*What you need to do*:
Every line with the word "strobeLeft" in it should be extracted from the data that follows.

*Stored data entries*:
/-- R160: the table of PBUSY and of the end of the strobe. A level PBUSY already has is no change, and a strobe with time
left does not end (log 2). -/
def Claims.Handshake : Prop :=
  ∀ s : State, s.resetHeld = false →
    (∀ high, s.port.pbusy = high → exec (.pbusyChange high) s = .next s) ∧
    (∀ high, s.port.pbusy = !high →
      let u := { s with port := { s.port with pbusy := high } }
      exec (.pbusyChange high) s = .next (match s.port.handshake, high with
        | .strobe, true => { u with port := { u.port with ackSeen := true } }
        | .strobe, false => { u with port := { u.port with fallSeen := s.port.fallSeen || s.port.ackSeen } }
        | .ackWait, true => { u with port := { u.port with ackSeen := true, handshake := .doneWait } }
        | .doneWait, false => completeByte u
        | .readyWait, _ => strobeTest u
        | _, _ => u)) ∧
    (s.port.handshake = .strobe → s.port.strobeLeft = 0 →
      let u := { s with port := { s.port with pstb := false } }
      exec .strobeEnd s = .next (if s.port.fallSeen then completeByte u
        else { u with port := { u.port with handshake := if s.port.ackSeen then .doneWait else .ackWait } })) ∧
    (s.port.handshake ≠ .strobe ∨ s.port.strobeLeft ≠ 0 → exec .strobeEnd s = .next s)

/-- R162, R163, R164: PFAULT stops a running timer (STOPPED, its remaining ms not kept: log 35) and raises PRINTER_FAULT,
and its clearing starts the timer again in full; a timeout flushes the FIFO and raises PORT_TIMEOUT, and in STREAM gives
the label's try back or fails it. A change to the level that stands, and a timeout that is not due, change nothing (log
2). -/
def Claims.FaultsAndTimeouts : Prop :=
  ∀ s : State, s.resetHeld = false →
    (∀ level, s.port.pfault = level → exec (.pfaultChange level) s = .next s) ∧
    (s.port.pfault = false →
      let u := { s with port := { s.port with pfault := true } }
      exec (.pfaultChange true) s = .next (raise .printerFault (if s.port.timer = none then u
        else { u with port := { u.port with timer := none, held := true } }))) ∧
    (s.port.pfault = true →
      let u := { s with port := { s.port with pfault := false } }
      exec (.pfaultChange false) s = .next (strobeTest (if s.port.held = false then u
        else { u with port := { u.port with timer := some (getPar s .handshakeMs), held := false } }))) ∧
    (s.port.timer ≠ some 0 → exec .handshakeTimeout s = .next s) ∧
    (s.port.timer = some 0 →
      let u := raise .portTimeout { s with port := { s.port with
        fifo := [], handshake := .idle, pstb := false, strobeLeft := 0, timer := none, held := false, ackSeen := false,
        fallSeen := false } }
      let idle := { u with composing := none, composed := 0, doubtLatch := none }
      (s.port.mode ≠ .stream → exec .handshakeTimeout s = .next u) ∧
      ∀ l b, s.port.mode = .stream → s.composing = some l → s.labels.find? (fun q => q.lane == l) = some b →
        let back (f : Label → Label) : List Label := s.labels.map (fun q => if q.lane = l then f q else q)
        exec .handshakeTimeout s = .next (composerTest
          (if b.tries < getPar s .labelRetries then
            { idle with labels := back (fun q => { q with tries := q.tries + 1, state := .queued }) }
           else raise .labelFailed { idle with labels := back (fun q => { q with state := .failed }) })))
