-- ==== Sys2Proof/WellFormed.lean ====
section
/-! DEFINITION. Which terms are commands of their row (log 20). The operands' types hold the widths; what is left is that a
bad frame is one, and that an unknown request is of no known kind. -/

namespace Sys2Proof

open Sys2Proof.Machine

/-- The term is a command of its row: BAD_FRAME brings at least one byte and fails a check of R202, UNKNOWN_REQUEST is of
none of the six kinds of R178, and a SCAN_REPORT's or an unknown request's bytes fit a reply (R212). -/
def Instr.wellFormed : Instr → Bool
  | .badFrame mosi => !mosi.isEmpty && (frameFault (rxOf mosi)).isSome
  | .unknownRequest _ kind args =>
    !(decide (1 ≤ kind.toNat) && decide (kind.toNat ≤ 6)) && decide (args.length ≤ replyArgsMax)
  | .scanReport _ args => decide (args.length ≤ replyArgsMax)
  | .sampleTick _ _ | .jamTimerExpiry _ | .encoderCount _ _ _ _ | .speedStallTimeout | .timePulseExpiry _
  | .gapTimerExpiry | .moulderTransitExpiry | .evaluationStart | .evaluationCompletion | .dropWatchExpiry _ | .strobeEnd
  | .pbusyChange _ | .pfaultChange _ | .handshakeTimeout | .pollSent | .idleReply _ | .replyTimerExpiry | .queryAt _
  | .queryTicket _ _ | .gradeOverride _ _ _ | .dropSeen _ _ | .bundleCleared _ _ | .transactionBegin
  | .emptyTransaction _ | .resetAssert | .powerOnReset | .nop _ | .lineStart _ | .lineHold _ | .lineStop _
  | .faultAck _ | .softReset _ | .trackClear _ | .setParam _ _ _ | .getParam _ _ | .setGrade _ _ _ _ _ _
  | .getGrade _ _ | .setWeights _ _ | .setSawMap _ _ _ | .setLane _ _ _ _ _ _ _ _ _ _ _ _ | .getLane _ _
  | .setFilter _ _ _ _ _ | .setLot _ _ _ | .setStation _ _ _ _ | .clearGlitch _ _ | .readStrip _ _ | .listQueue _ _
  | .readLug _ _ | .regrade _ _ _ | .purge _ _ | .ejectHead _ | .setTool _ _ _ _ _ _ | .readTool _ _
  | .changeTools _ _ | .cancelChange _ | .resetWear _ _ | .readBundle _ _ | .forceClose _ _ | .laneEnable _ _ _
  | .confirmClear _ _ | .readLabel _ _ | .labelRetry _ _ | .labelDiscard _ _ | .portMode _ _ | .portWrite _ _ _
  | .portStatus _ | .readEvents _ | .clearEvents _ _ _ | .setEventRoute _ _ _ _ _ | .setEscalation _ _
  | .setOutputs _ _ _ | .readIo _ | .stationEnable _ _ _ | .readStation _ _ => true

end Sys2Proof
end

*Response for this exercise*:
    (s.port.handshake = .strobe → s.port.strobeLeft = 0 →
    (s.port.handshake ≠ .strobe ∨ s.port.strobeLeft ≠ 0 → exec .strobeEnd s = .next s)
        fifo := [], handshake := .idle, pstb := false, strobeLeft := 0, timer := none, held := false, ackSeen := false,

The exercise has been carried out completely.